Artemisinin-resistant P. falciparum is now firmly established in eastern Myanmar, western Cambodia and Thailand, and southern Vietnam, and it is emerging in southern Laos and northeastern Cambodia. Despite the recent spread of resistance, we found that artemisinin-based combination therapies in this region were still highly efficacious, presumably because of increased reliance on the efficacy of the partner drug as the potency of the artemisinin component waned. However, rates of treatment failure with artesunate–mefloquine in Thailand and with dihydroartemisinin–piperaquine in Cambodia have increased by a factor of more than 5.^11,25-29 Mathematical modeling, in vitro experiments, and transcriptomic studies all suggest that reduced susceptibility of ring-stage parasites causes the slow parasite clearance.^5-9 Strong evidence^30,31 of genetic linkage to a region of P. falciparum chromosome 13 has now been translated¹⁰ into the discovery of a molecular marker — single-nucleotide polymorphisms (SNPs) in the propeller region of a kelch protein encoded by kelch13.

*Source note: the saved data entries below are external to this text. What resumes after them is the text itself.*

/-- What a SNAP or TXBEGIN gives up first: the registration of the view it writes, and for TXBEGIN the finished record that view names
(R271, R272). -/
def givenUp (s : State) (r : Req) (v : BitVec 3) (txn : Bool) : State :=
  let w := headView s r.fz v
  let s0 := if txn && (((viewRec s r.job w).map fun x => ownedBy x r.fz).getD false) then s.freeRec r.job (datumDom w.datum) w.txid.toNat else s
  if w.live then s0.unregister r.job r.fz v.toNat else s0

/-- Where the home puts the next entry of a list: its area, its address, and whether the forwarding slot it may need is free (R344,
R356). -/
def entryForm (w : WorkList) : Dword := if w.size < w.resRoom then w.res else w.spill
def entryAt (w : WorkList) : Int := if w.size < w.resRoom then w.resAt w.pushed else w.spillAt w.pushed
def entryGo (s : State) (r : Req) (w : WorkList) : Prop :=
  w.resRoom ≤ w.size → (s.forward (homeNode s r.job w) 0 r.uid).1 = true

/-- A forwarding slot as its response leaves it: granted to the re-send of the oldest source whose access goes on, 16 c-cycles after
its last RETRY (R357). -/
def granted (s : State) (n m : FwdNode) : Prop :=
  let l := n.listed.filter fun p => s.underWay p.1
  m.taken = l.head?.map (·.1) ∧ m.granted = l.head?.map (·.2 + 16) ∧ m.listed = l.tail ∧
    m.refused = n.refused.filter fun p => s.underWay p.1

/-- The completion entry of a record: sequence number, transaction code, cause and state (R334). -/
def entryOf (seq : Word) (txcode cause state : Nat) : Dword :=
  seq ++ BitVec.ofNat 8 txcode ++ BitVec.ofNat 8 cause ++ BitVec.ofNat 16 state

/-- The beats that hand over some entries of w bytes: packed, the last filled with zeros and marked EOS; one bare EOS for none (R18, R22,
R346). -/
def entryBeat (w : Nat) (es : List (Dword × Bool)) (j : Nat) : RawBeat :=
  let now := (es.drop (16 / w * j)).take (16 / w)
  if es = [] then { kind := 3, data := 3, side := 0, poison := false }
  else { kind := if es.length ≤ 16 / w * (j + 1) then 1 else 0
         data := bvOf 128 (now.flatMap fun e => (bytesOf e.1).take w), side := 0, poison := now.any (·.2) }
def entryBeats (w : Nat) (es : List (Dword × Bool)) : List RawBeat := (List.range (max 1 ((es.length * w + 15) / 16))).map (entryBeat w es)

/-- What a message must be to reach a dispatch of the configuration in force: of its job, from another member at its module, and of no
dispatch that has ended (R278). -/
structure Belongs (g : Engine) (c : ErCfg) (m : ExchangeMsg) : Prop where
  cfg : g.cfg = some c
  job : m.job = g.job
  config : m.config = (g.configs.find m.job).getD 0
  member : m.member ≠ c.me
  site : (c.members[m.member]?).map (·.1) = some m.src
  number : g.count ≤ m.number + 1

end Sys2Proof.Slice0

/-- COMMIT_REQUEST moves an ACTIVE record with intents to COMMITTING under the next commit number, finishes one without intents with
code 1, one for which no number is left with code 6, and a DOOMED one with its own code; PUBLISH at a controller marks the record's
intents there and acknowledges; COMMIT_COMPLETE makes every intent the version in place and finishes the record with code 1; a commit
refused, or one whose home cannot reach a controller, is voided with code 3 or 6. What a home on another module reaches is the model's
choice, log entry 108 (R253, R256, R258, R262, R264, R274). -/
def Obligations.CommitEvents : Prop :=
  (∀ (job dom txid : Nat) (d : Domain) (r : TxRec) (s : State), Slice0.Asks s job dom txid d r → r.state = .active → r.ctrls ≠ [] →
    d.counter.extractLsb' 0 42 ≠ (-1 : BitVec 42) →
    ∃ t d', exec (.commitRequest job dom txid) s = .next t ∧ t.dom? job dom = some d' ∧ d'.counter = d.counter + 1 ∧
      d'.recs.find txid = some { r with state := .committing, code := 0, cnum := d.counter + 1, acked := [], sent := true }) ∧
  (∀ (job dom txid : Nat) (d : Domain) (r : TxRec) (s : State), Slice0.Asks s job dom txid d r →
    (r.state = .doomed ∨ r.state = .active ∧ (r.ctrls = [] ∨ d.counter.extractLsb' 0 42 = (-1 : BitVec 42))) →
    ∃ t, exec (.commitRequest job dom txid) s = .next t ∧
      t.rec? job dom txid = some { r with
        state := .finished
        code := if r.state = .doomed then r.code else if r.ctrls = [] then 1 else 6
        cnum := 0 }) ∧
  (∀ (job dom txid ctrl : Nat) (r : TxRec) (s : State), s.rec? job dom txid = some r → r.state = .committing → ctrl ∈ r.ctrls →
    ctrl ∉ r.acked → ctrl ∉ r.refusedBy → s.homeReaches job dom (ctrl / 16) = true →
    ∃ t, exec (.publish job dom txid ctrl) s = .next t ∧ t.rec? job dom txid = some { r with acked := r.acked ++ [ctrl] } ∧
      ∀ l c i, s.chains.find l = some c → c.intent = some i → c.job = job → c.dom = dom → i.txid = txid → lineCtrl l = ctrl →
        t.chains.find l = some { c with intent := some { i with publishing := some r.cnum } }) ∧
  (∀ (job dom txid : Nat) (d : Domain) (r : TxRec) (s : State), s.dom? job dom = some d → d.recs.find txid = some r →
    Slice0.kept s r → r.state = .committing → r.refusedBy = [] → (∀ m ∈ r.ctrls, m ∈ r.acked) → s.hbm.wf →
    (∀ p ∈ s.chains, ∀ j, p.2.intent = some j → j.bytes.length = 128) →
    ∃ t d', exec (.commitComplete job dom txid) s = .next t ∧ t.dom? job dom = some d' ∧
      d'.recs.find txid = some { r with state := .finished, code := 1 } ∧
      (d.settled = [] → r.cnum = d.published + 1 → d'.published = r.cnum) ∧
      ∀ l c i, (∀ p ∈ s.chains, p.1 = l → p.2 = c) → s.chains.find l = some c → c.intent = some i → c.job = job → c.dom = dom →
        i.txid = txid →
        t.hbm.readBytes (128 * l) 128 = i.bytes ∧
        ∃ c', t.chains.find l = some c' ∧ c'.number = r.cnum ∧ c'.intent = none ∧ c'.older.tail = c.older ∧
          c'.older.head?.map (·.1) = some c.number) ∧
  ∀ (job dom txid : Nat) (r : TxRec) (s : State), s.rec? job dom txid = some r → Slice0.kept s r → r.state = .committing →
    (r.refusedBy ≠ [] ∨ ∃ m ∈ r.ctrls, s.homeReaches job dom (m / 16) = false ∧ m ∉ r.acked) →
    ∃ t, exec (.voidCommit job dom txid) s = .next t ∧
      t.rec? job dom txid = some { r with state := .finished, code := if r.refusedBy = [] then 6 else 3, cnum := 0 }

/-- LWM_BROADCAST: the low-water mark is the least datum held live, PUBLISHED where none is, and lines give up the versions no live datum
can read; POOL_WAIT_EXPIRY expires the oldest live datum and dooms the ACTIVE records that hold it with code 5 (R260, R266–R268). -/
def Obligations.ReclaimEvents : Prop :=
  (∀ (job dom : Nat) (d : Domain) (s : State), s.dom? job dom = some d →
    ∃ t, exec (.lwmBroadcast job dom) s = .next t ∧
      t.dom? job dom = some { d with lwm := lwmOf d, nextLwm := s.cycles.toNat + 65536 } ∧
      (∀ x ∈ liveDatums d, (lwmOf d).toNat ≤ x.toNat) ∧
      (lwmOf d ∈ liveDatums d ∨ (liveDatums d = [] ∧ lwmOf d = d.published)) ∧
      ∀ l c, s.chains.find l = some c → c.job = job → c.dom = dom →
        ∃ c', t.chains.find l = some c' ∧ c'.number = c.number ∧ c'.intent = c.intent ∧ Slice0.survivors (lwmOf d) c c') ∧
  ∀ (job dom ctrl t0 : Nat) (d : Domain) (j : Job) (x : BitVec 48) (s : State), s.dom? job dom = some d → s.job? job = some j →
    s.poolWaits job dom ctrl = true → d.waitSince.find ctrl = some t0 → t0 + j.poolWaitLimit.toNat ≤ s.cycles.toNat →
    oldestLive d = some x →
    ∃ t d', exec (.poolWaitExpiry job dom ctrl) s = .next t ∧ t.dom? job dom = some d' ∧
      d'.waitSince.find ctrl = some s.cycles.toNat ∧
      (∀ r ∈ d.regs, r.expired = false → x.toNat ≤ r.datum.toNat ∨
        some r.datum = ((shielded d).bind d.recs.find).map (·.datum)) ∧
      (∀ r ∈ d.regs, r.datum = x → { r with expired := true } ∈ d'.regs) ∧
      ∀ k r, d.recs.find k = some r → r.datum = x → r.state = .active →
        ∃ r', d'.recs.find k = some r' ∧ r'.state = .doomed ∧ r'.code = 5 ∧ r'.expired = true

/-- A forwarding slot takes the first request, lists the further sources up to 64 with the time of their RETRY, refuses more, and passes to
the oldest listed; saved routes not bound again within WAIT_LIMIT trap at the station they belong to with FABRIC_FAULT; a LAUNCH held on a
full ring that long ends with WAIT_TIMEOUT (R343, R356, R357, R362, R393, R397). -/
def Obligations.FabricEvents : Prop :=
  (∀ (node src : Nat) (n : FwdNode) (s : State), (s.nodes.find node).getD FwdNode.free = n → n.taken = none →
    ∃ t, exec (.retry node src) s = .next t ∧ t.nodes.find node = some { n with taken := some src, granted := some s.cycles.toNat }) ∧
  (∀ (node src x : Nat) (n : FwdNode) (s : State), s.nodes.find node = some n → n.taken = some x → x ≠ src →
    (∀ p ∈ n.listed, p.1 ≠ src) → (∀ p ∈ n.refused, p.1 ≠ src) →
    ∃ t, exec (.retry node src) s = .next t ∧ t.nodes.find node = some (if n.listed.length < 64
      then { n with listed := n.listed ++ [(src, s.cycles.toNat)] } else { n with refused := n.refused ++ [(src, s.cycles.toNat)] })) ∧
  (∀ (node src x u : Nat) (n : FwdNode) (s : State), s.nodes.find node = some n → n.taken = some x → x ≠ src → (src, u) ∈ n.listed →
    (∀ p ∈ n.listed, p.1 = src → p = (src, u)) → s.cycles.toNat < u + 16 →
    ∃ t, exec (.retry node src) s = .next t ∧ t.nodes.find node = some n) ∧
  (∀ (node : Nat) (n : FwdNode) (s : State), s.nodes.find node = some n → n.awaits s = false →
    ∃ t m, exec (.forwardingSlotFree node) s = .next t ∧ (t.nodes.find node).getD FwdNode.free = m ∧ Slice0.granted s n m) ∧
  (∀ (id st : Nat) (f : Frieze) (x : Station) (j : Job) (s : State), Slice0.At s id st f x → f.state = .resident → f.stop ≠ .freeze →
    f.trap = none → f.rebind ≠ [] → (∀ p ∈ f.rebind, p.1 % 512 / 32 = st) → s.jobs.find f.job = some j →
    f.resumeAt + j.waitLimit.toNat ≤ s.cycles.toNat →
    ∃ t, exec (.routeRebindTimeout id) s = .next t ∧ Slice0.Trapped t id st x ⟨0x0D, none, st, x.pos, 0, 0, 0⟩) ∧
  ∀ (k n t0 : Nat) (a : Dword) (v : View) (r : Req) (f : Frieze) (x : Station) (j : Job) (s : State), Slice0.AtUnit s k r f x →
    r.kind = .launch n a v (some t0) → s.jobs.find r.job = some j → t0 + j.waitLimit.toNat ≤ s.cycles.toNat →
    (s.queue n).full = true →
    ∃ t y, exec (.launchRingTimeout k) s = .next t ∧ t.station? r.fz r.st = some y ∧
      ∃ p ∈ y.faults, p.cause = 0x07 ∧ p.slot = none ∧ p.d0 = 0x0400000000000000 ||| BitVec.ofNat 64 n

/-- DISPATCH_EXCHANGE: an engine takes a message of another member of its group for the dispatch under way or a later one, and keeps one
for a configuration to come; one of a job that has ended, or from a module whose traffic is frozen for its job, is refused; DISPATCH_FAIL:
a dispatch whose exchange a lost link breaks ends with FAILED set and ROUTING_FAULT at its frieze, and one of which every member has told
its completion stands. What a message carries and that it is kept are the model's reading, log entry 26, that the completed dispatch
stands log entry 62 (R278, R283, R293, R295, R296, R378, R391). -/
def Obligations.DispatchEvents : Prop :=
  (∀ (die : Nat) (m : ExchangeMsg) (c : ErCfg) (j : Job) (s : State), die < 4 → s.job? m.job = some j → m.src ∉ j.blocked →
    (Slice0.Belongs (s.engine die) c m ∨ ((s.engine die).configs.find m.job).getD 0 < m.config) →
    ∃ t, exec (.dispatchExchange die m) s = .next t ∧
      t.engine die = { s.engine die with msgs := (s.engine die).msgs ++ [m] }) ∧
  (∀ (die : Nat) (m : ExchangeMsg) (s : State), (∀ j, s.job? m.job = some j → m.src ∈ j.blocked) →
    exec (.dispatchExchange die m) s = .next s) ∧
  (∀ (die k tk form : Nat) (choice rows : Dword) (c : ErCfg) (r : Req) (f : Frieze) (x : Station) (s : State), die < 4 →
    (s.engine die).cfg = some c → c.others ≠ [] → (s.engine die).queue.head? = some k → Slice0.AtUnit s k r f x →
    r.kind = .erdisp choice rows tk form → (s.engine die).state = .exchange →
    ∃ t y, exec (.dispatchFail die .linkLost) s = .next t ∧ (t.engine die).state = .ready ∧ (t.engine die).failed = true ∧
      (t.engine die).queue = (s.engine die).queue.erase k ∧ t.station? r.fz r.st = some y ∧
      ∃ p ∈ y.faults, p.cause = 0x0C) ∧
  ∀ (die : Nat) (c : ErCfg) (s : State), (s.engine die).cfg = some c → (s.engine die).state = .done →
    (∀ j ∈ c.others, 3 ≤ ((s.engine die).from (s.engine die).number j).length) → exec (.dispatchFail die .linkLost) s = .next s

In this large study, multiple kelch13 SNPs were highly predictive of slow parasite clearance and were associated with more than double the parasite clearance half-life. Some SNPs (notably C580Y) predominated. With one exception, only one SNP per propeller domain was ever present in “clonal” infections. The majority of SNPs were associated with a similar prolongation of the parasite clearance half-life. The geographic distribution of these SNPs confirms that artemisinin resistance has emerged and spread extensively in mainland Southeast Asia. Widespread availability of artemisinin monotherapies, poor-quality artemisinin–based combination therapies and monotherapies containing subtherapeutic amounts of active ingredients, and unregulated use of antimalarial agents, plus the unusual genetic structure of parasites in this region,³² may have contributed to the selection of resistant parasites.

Simple surrogate measures for the parasite clearance rate, such as the proportion of patients with detectable parasitemia on day 3, have been useful in ruling out resistance, but they are imprecise and depend on the pretreatment parasite density, accurate timing of samples, and reliable counting.²¹ Parasite clearance rates or half-lives are preferable but they are still influenced by many factors, including antimalarial–drug dosing, pharmacokinetics, and pharmacodynamics, as well as host immunity.^{4,5,12,13,18,33} Sequencing of kelch13 provides a potential tool for rapid epidemiologic assessment.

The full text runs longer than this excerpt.